[Saved data entries]

-- ==== Sys2Proof/Laws/State.lean ====
section
/-! SUPPORT. What each update of the state leaves and changes: for every setter, each field it does not touch is as it was (true by
rfl), and the entry it sets reads back, with every other entry as it was. -/

namespace Sys2Proof.Machine

/-! ### setReg -/

section
variable (s : State) (die page off : Nat) (w : Word)
@[simp] theorem State.setReg_pending : (s.setReg die page off w).pending = s.pending := rfl
@[simp] theorem State.setReg_freeCount : (s.setReg die page off w).freeCount = s.freeCount := rfl
@[simp] theorem State.setReg_reply : (s.setReg die page off w).reply = s.reply := rfl
@[simp] theorem State.setReg_mem : (s.setReg die page off w).mem = s.mem := rfl
@[simp] theorem State.setReg_time : (s.setReg die page off w).time = s.time := rfl
@[simp] theorem State.setReg_nor : (s.setReg die page off w).nor = s.nor := rfl
@[simp] theorem State.setReg_sip : (s.setReg die page off w).sip = s.sip := rfl
@[simp] theorem State.setReg_smp : (s.setReg die page off w).smp = s.smp := rfl
@[simp] theorem State.setReg_qrn : (s.setReg die page off w).qrn = s.qrn := rfl
@[simp] theorem State.setReg_shf : (s.setReg die page off w).shf = s.shf := rfl
@[simp] theorem State.setReg_hp0 : (s.setReg die page off w).hp0 = s.hp0 := rfl
@[simp] theorem State.setReg_hp1 : (s.setReg die page off w).hp1 = s.hp1 := rfl
@[simp] theorem State.setReg_req : (s.setReg die page off w).req = s.req := rfl
@[simp] theorem State.setReg_pad : (s.setReg die page off w).pad = s.pad := rfl
@[simp] theorem State.setReg_tmg : (s.setReg die page off w).tmg = s.tmg := rfl
@[simp] theorem State.setReg_cis : (s.setReg die page off w).cis = s.cis := rfl
@[simp] theorem State.setReg_kv : (s.setReg die page off w).kv = s.kv := rfl
@[simp] theorem State.setReg_cat : (s.setReg die page off w).cat = s.cat := rfl
@[simp] theorem State.setReg_flt : (s.setReg die page off w).flt = s.flt := rfl
@[simp] theorem State.setReg_til : (s.setReg die page off w).til = s.til := rfl
@[simp] theorem State.setReg_rhz : (s.setReg die page off w).rhz = s.rhz := rfl
@[simp] theorem State.setReg_zio : (s.setReg die page off w).zio = s.zio := rfl
@[simp] theorem State.setReg_idx : (s.setReg die page off w).idx = s.idx := rfl
@[simp] theorem State.setReg_wdl : (s.setReg die page off w).wdl = s.wdl := rfl
@[simp] theorem State.setReg_clk : (s.setReg die page off w).clk = s.clk := rfl
@[simp] theorem State.setReg_pwr : (s.setReg die page off w).pwr = s.pwr := rfl
@[simp] theorem State.setReg_chk : (s.setReg die page off w).chk = s.chk := rfl
@[simp] theorem State.setReg_boot : (s.setReg die page off w).boot = s.boot := rfl
@[simp] theorem State.setReg_dbg : (s.setReg die page off w).dbg = s.dbg := rfl
end

/-! ### setRegN -/

section
variable (s : State) (die page off v : Nat)
@[simp] theorem State.setRegN_pending : (s.setRegN die page off v).pending = s.pending := rfl
@[simp] theorem State.setRegN_freeCount : (s.setRegN die page off v).freeCount = s.freeCount := rfl
@[simp] theorem State.setRegN_reply : (s.setRegN die page off v).reply = s.reply := rfl
@[simp] theorem State.setRegN_mem : (s.setRegN die page off v).mem = s.mem := rfl
@[simp] theorem State.setRegN_time : (s.setRegN die page off v).time = s.time := rfl
@[simp] theorem State.setRegN_nor : (s.setRegN die page off v).nor = s.nor := rfl
@[simp] theorem State.setRegN_sip : (s.setRegN die page off v).sip = s.sip := rfl
@[simp] theorem State.setRegN_smp : (s.setRegN die page off v).smp = s.smp := rfl
@[simp] theorem State.setRegN_qrn : (s.setRegN die page off v).qrn = s.qrn := rfl
@[simp] theorem State.setRegN_shf : (s.setRegN die page off v).shf = s.shf := rfl
@[simp] theorem State.setRegN_hp0 : (s.setRegN die page off v).hp0 = s.hp0 := rfl
@[simp] theorem State.setRegN_hp1 : (s.setRegN die page off v).hp1 = s.hp1 := rfl
@[simp] theorem State.setRegN_req : (s.setRegN die page off v).req = s.req := rfl
@[simp] theorem State.setRegN_pad : (s.setRegN die page off v).pad = s.pad := rfl
@[simp] theorem State.setRegN_tmg : (s.setRegN die page off v).tmg = s.tmg := rfl
@[simp] theorem State.setRegN_cis : (s.setRegN die page off v).cis = s.cis := rfl
@[simp] theorem State.setRegN_kv : (s.setRegN die page off v).kv = s.kv := rfl
@[simp] theorem State.setRegN_cat : (s.setRegN die page off v).cat = s.cat := rfl
@[simp] theorem State.setRegN_flt : (s.setRegN die page off v).flt = s.flt := rfl
@[simp] theorem State.setRegN_til : (s.setRegN die page off v).til = s.til := rfl
@[simp] theorem State.setRegN_rhz : (s.setRegN die page off v).rhz = s.rhz := rfl
@[simp] theorem State.setRegN_zio : (s.setRegN die page off v).zio = s.zio := rfl
@[simp] theorem State.setRegN_idx : (s.setRegN die page off v).idx = s.idx := rfl
@[simp] theorem State.setRegN_wdl : (s.setRegN die page off v).wdl = s.wdl := rfl
@[simp] theorem State.setRegN_clk : (s.setRegN die page off v).clk = s.clk := rfl
@[simp] theorem State.setRegN_pwr : (s.setRegN die page off v).pwr = s.pwr := rfl
@[simp] theorem State.setRegN_chk : (s.setRegN die page off v).chk = s.chk := rfl
@[simp] theorem State.setRegN_boot : (s.setRegN die page off v).boot = s.boot := rfl
@[simp] theorem State.setRegN_dbg : (s.setRegN die page off v).dbg = s.dbg := rfl
end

Brief:
Starting at the line that contains "w).boot = s.boot := rfl" and stopping after the line that contains "v).idx = s.idx := rfl", write out every line exactly as it appears above, and no other line.

Solution for this problem:
@[simp] theorem State.setReg_boot : (s.setReg die page off w).boot = s.boot := rfl
@[simp] theorem State.setReg_dbg : (s.setReg die page off w).dbg = s.dbg := rfl
end

/-! ### setRegN -/

section
variable (s : State) (die page off v : Nat)
@[simp] theorem State.setRegN_pending : (s.setRegN die page off v).pending = s.pending := rfl
@[simp] theorem State.setRegN_freeCount : (s.setRegN die page off v).freeCount = s.freeCount := rfl
@[simp] theorem State.setRegN_reply : (s.setRegN die page off v).reply = s.reply := rfl
@[simp] theorem State.setRegN_mem : (s.setRegN die page off v).mem = s.mem := rfl
@[simp] theorem State.setRegN_time : (s.setRegN die page off v).time = s.time := rfl
@[simp] theorem State.setRegN_nor : (s.setRegN die page off v).nor = s.nor := rfl
@[simp] theorem State.setRegN_sip : (s.setRegN die page off v).sip = s.sip := rfl
@[simp] theorem State.setRegN_smp : (s.setRegN die page off v).smp = s.smp := rfl
@[simp] theorem State.setRegN_qrn : (s.setRegN die page off v).qrn = s.qrn := rfl
@[simp] theorem State.setRegN_shf : (s.setRegN die page off v).shf = s.shf := rfl
@[simp] theorem State.setRegN_hp0 : (s.setRegN die page off v).hp0 = s.hp0 := rfl
@[simp] theorem State.setRegN_hp1 : (s.setRegN die page off v).hp1 = s.hp1 := rfl
@[simp] theorem State.setRegN_req : (s.setRegN die page off v).req = s.req := rfl
@[simp] theorem State.setRegN_pad : (s.setRegN die page off v).pad = s.pad := rfl
@[simp] theorem State.setRegN_tmg : (s.setRegN die page off v).tmg = s.tmg := rfl
@[simp] theorem State.setRegN_cis : (s.setRegN die page off v).cis = s.cis := rfl
@[simp] theorem State.setRegN_kv : (s.setRegN die page off v).kv = s.kv := rfl
@[simp] theorem State.setRegN_cat : (s.setRegN die page off v).cat = s.cat := rfl
@[simp] theorem State.setRegN_flt : (s.setRegN die page off v).flt = s.flt := rfl
@[simp] theorem State.setRegN_til : (s.setRegN die page off v).til = s.til := rfl
@[simp] theorem State.setRegN_rhz : (s.setRegN die page off v).rhz = s.rhz := rfl
@[simp] theorem State.setRegN_zio : (s.setRegN die page off v).zio = s.zio := rfl
@[simp] theorem State.setRegN_idx : (s.setRegN die page off v).idx = s.idx := rfl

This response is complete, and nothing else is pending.